> Supplied material
▼▼▼

/-- `SetM1Constants` and `SetM2Constants` are accepted in `IDLE`: 19 bytes, the words in the order kd, kp, ki, qpps, most
significant byte first, bit for bit (`41_operations.md` R182, R183, `30_encoding.md` R93, R101). -/
def Obligations.SetConstantsAreAccepted : Prop :=
  ∀ (s : State) (kd kp ki qpps : Word), s.phase = .idle →
    let payload := [kd, kp, ki, qpps].flatMap fun w =>
      [w.extractLsb' 24 8, w.extractLsb' 16 8, w.extractLsb' 8 8, w.extractLsb' 0 8]
    let sent (op : Sel) (opc : Byte) : State :=
      { s with
        phase := .tx
        codec :=
          { s.codec with
            curOp := some op
            curOpc := some opc
            txChk := some (reqChk s.cfg.address opc payload)
            txFrame := some ([s.cfg.address, opc] ++ payload ++ [reqChk s.cfg.address opc payload])
            txLen := some 19
            txIdx := some 0
            rxShape := some (if s.par.ackLen = 0 then .sNone else .sAck) } }
    exec (.setM1Constants kd kp ki qpps) s = .next (sent 0x0B s.par.opc.pidM1) ∧
    exec (.setM2Constants kd kp ki qpps) s = .next (sent 0x0C s.par.opc.pidM2)

/-- `SetM1VelocityPID` and `SetM2VelocityPID` do what `SetM1Constants` and `SetM2Constants` do with the converted gains,
under their own selector (`41_operations.md` R184, R185, `30_encoding.md` R114; that `cur_op` is their own selector is
the reading of log entry 9). -/
def Obligations.VelocityPidIsAccepted : Prop :=
  ∀ (s : State) (kd kp ki : NumVal) (wkd wkp wki qpps : Word), s.phase = .idle →
    toFix16 kd = some wkd → toFix16 kp = some wkp → toFix16 ki = some wki →
    ∃ t1 t2 : State,
      exec (.setM1Constants wkd wkp wki qpps) s = .next t1 ∧
      exec (.setM1VelocityPID kd kp ki qpps) s = .next { t1 with codec := { t1.codec with curOp := some 0x0D } } ∧
      exec (.setM2Constants wkd wkp wki qpps) s = .next t2 ∧
      exec (.setM2VelocityPID kd kp ki qpps) s = .next { t2 with codec := { t2.codec with curOp := some 0x0E } } ∧
      t1.phase = .tx ∧ t1.codec.txLen = some 19 ∧ t2.phase = .tx ∧ t2.codec.txLen = some 19

/-- `SetMixedSpeed` is accepted in `IDLE` with two rates that have wire words: 11 bytes, the word of the M1 wheel first
(`41_operations.md` R186, `30_encoding.md` R94). -/
def Obligations.SetMixedSpeedIsAccepted : Prop :=
  ∀ (s : State) (left right : NumVal) (wl wr : Word), s.phase = .idle →
    toWireRate s.par.speedWireEnc left = some wl → toWireRate s.par.speedWireEnc right = some wr →
    let opc := s.par.opc.mixed
    let payload := (if s.par.leftIsM1 then [wl, wr] else [wr, wl]).flatMap fun w =>
      [w.extractLsb' 24 8, w.extractLsb' 16 8, w.extractLsb' 8 8, w.extractLsb' 0 8]
    exec (.setMixedSpeed left right) s = .next
      { s with
        phase := .tx
        codec :=
          { s.codec with
            curOp := some 0x0F
            curOpc := some opc
            txChk := some (reqChk s.cfg.address opc payload)
            txFrame := some ([s.cfg.address, opc] ++ payload ++ [reqChk s.cfg.address opc payload])
            txLen := some 11
            txIdx := some 0
            rxShape := some (if s.par.ackLen = 0 then .sNone else .sAck) } }

/-- The refusals of the accept step: a gain or a rate without a wire word is `RangeError`; a non-finite time of an
`Update` that is not skipped, and a non-finite operand of `Mix`, is `NonFinite`. Only the mark changes, and nothing is
sent (`41_operations.md` R184 to R186, `42_odometry.md` R220, `43_mixer.md` R250, `60_exceptions.md` R275). That an
earlier reason stays is the model's choice (log entry 12), and that the time is refused whatever the ticks hold is its
reading of R220's order (log entry 21). -/
def Obligations.RefusedOperationsChangeOnlyTheMark : Prop :=
  ∀ s : State, s.phase = .idle →
    let marked (r : RefuseReason) : State := { s with refused := some (s.refused.getD r) }
    (∀ (kd kp ki : NumVal) (qpps : Word), toFix16 kd = none ∨ toFix16 kp = none ∨ toFix16 ki = none →
      exec (.setM1VelocityPID kd kp ki qpps) s = .next (marked .rangeError) ∧
      exec (.setM2VelocityPID kd kp ki qpps) s = .next (marked .rangeError)) ∧
    (∀ l r : NumVal, toWireRate s.par.speedWireEnc l = none ∨ toWireRate s.par.speedWireEnc r = none →
      exec (.setMixedSpeed l r) s = .next (marked .rangeError)) ∧
    (∀ (now : NumVal) (l r : Option Word), now.isFinite = false →
      exec (.update (some now) l r true true) s = .next (marked .nonFinite)) ∧
    (∀ a b c d : NumVal,
      a.isFinite = false ∨ b.isFinite = false ∨ c.isFinite = false ∨ d.isFinite = false →
      exec (.mix a b c d) s = .next (marked .nonFinite))

/-! ### Real numbers on the wire -/

/-- `ToFix16` (`30_encoding.md` R103, `00_scope.md` R8) of a real number `a`: refused exactly where the rounded `65536 a`
is out of range; else the word nearest to `65536 a`, a tie away from zero; and refused of every non-finite number. -/
def Obligations.GainsRoundToTheNearestWord : Prop :=
  (∀ a : RealNum, toFix16 (.real a) = none ↔ 65536 * a.val ≤ -(1 / 2) ∨ 4294967295 + 1 / 2 ≤ 65536 * a.val) ∧
  (∀ (a : RealNum) (w : Word), toFix16 (.real a) = some w →
    65536 * a.val - 1 / 2 < (w.toNat : ℝ) ∧ (w.toNat : ℝ) ≤ 65536 * a.val + 1 / 2) ∧
  (∀ r : NumVal, r.isFinite = false → toFix16 r = none)

/-- `ToWireRate` (`30_encoding.md` R104, `00_scope.md` R8) of a real number `a`, by its integer `n` truncated toward zero:
refused exactly out of the range of the encoding; else the word of `n`, in two's complement or in sign and magnitude; and
refused of every non-finite number. -/
def Obligations.RatesTruncateTowardZero : Prop :=
  (∀ (a : RealNum) (n : Int), n = (if 0 ≤ a.val then ⌊a.val⌋ else ⌈a.val⌉) →
    (toWireRate .twos (.real a) = none ↔ n < -2147483648 ∨ 2147483647 < n) ∧
    (toWireRate .signMag (.real a) = none ↔ n < -2147483647 ∨ 2147483647 < n) ∧
    (∀ w : Word, toWireRate .twos (.real a) = some w → w.toInt = n) ∧
    (∀ w : Word, toWireRate .signMag (.real a) = some w →
      w.getLsbD 31 = decide (n < 0) ∧ ((w.extractLsb' 0 31).toNat : Int) = |n|)) ∧
  (∀ (enc : SpeedWireEnc) (r : NumVal), r.isFinite = false → toWireRate enc r = none)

▲▲▲

> Task description
Print only what lies in the material above starting at the line with "exec (.mix a" and ending at the line with "(∀ w : Word, toWireRate .signMag", every line exactly as given.

> Your response
      exec (.mix a b c d) s = .next (marked .nonFinite))

/-! ### Real numbers on the wire -/

/-- `ToFix16` (`30_encoding.md` R103, `00_scope.md` R8) of a real number `a`: refused exactly where the rounded `65536 a`
is out of range; else the word nearest to `65536 a`, a tie away from zero; and refused of every non-finite number. -/
def Obligations.GainsRoundToTheNearestWord : Prop :=
  (∀ a : RealNum, toFix16 (.real a) = none ↔ 65536 * a.val ≤ -(1 / 2) ∨ 4294967295 + 1 / 2 ≤ 65536 * a.val) ∧
  (∀ (a : RealNum) (w : Word), toFix16 (.real a) = some w →
    65536 * a.val - 1 / 2 < (w.toNat : ℝ) ∧ (w.toNat : ℝ) ≤ 65536 * a.val + 1 / 2) ∧
  (∀ r : NumVal, r.isFinite = false → toFix16 r = none)

/-- `ToWireRate` (`30_encoding.md` R104, `00_scope.md` R8) of a real number `a`, by its integer `n` truncated toward zero:
refused exactly out of the range of the encoding; else the word of `n`, in two's complement or in sign and magnitude; and
refused of every non-finite number. -/
def Obligations.RatesTruncateTowardZero : Prop :=
  (∀ (a : RealNum) (n : Int), n = (if 0 ≤ a.val then ⌊a.val⌋ else ⌈a.val⌉) →
    (toWireRate .twos (.real a) = none ↔ n < -2147483648 ∨ 2147483647 < n) ∧
    (toWireRate .signMag (.real a) = none ↔ n < -2147483647 ∨ 2147483647 < n) ∧
    (∀ w : Word, toWireRate .twos (.real a) = some w → w.toInt = n) ∧
    (∀ w : Word, toWireRate .signMag (.real a) = some w →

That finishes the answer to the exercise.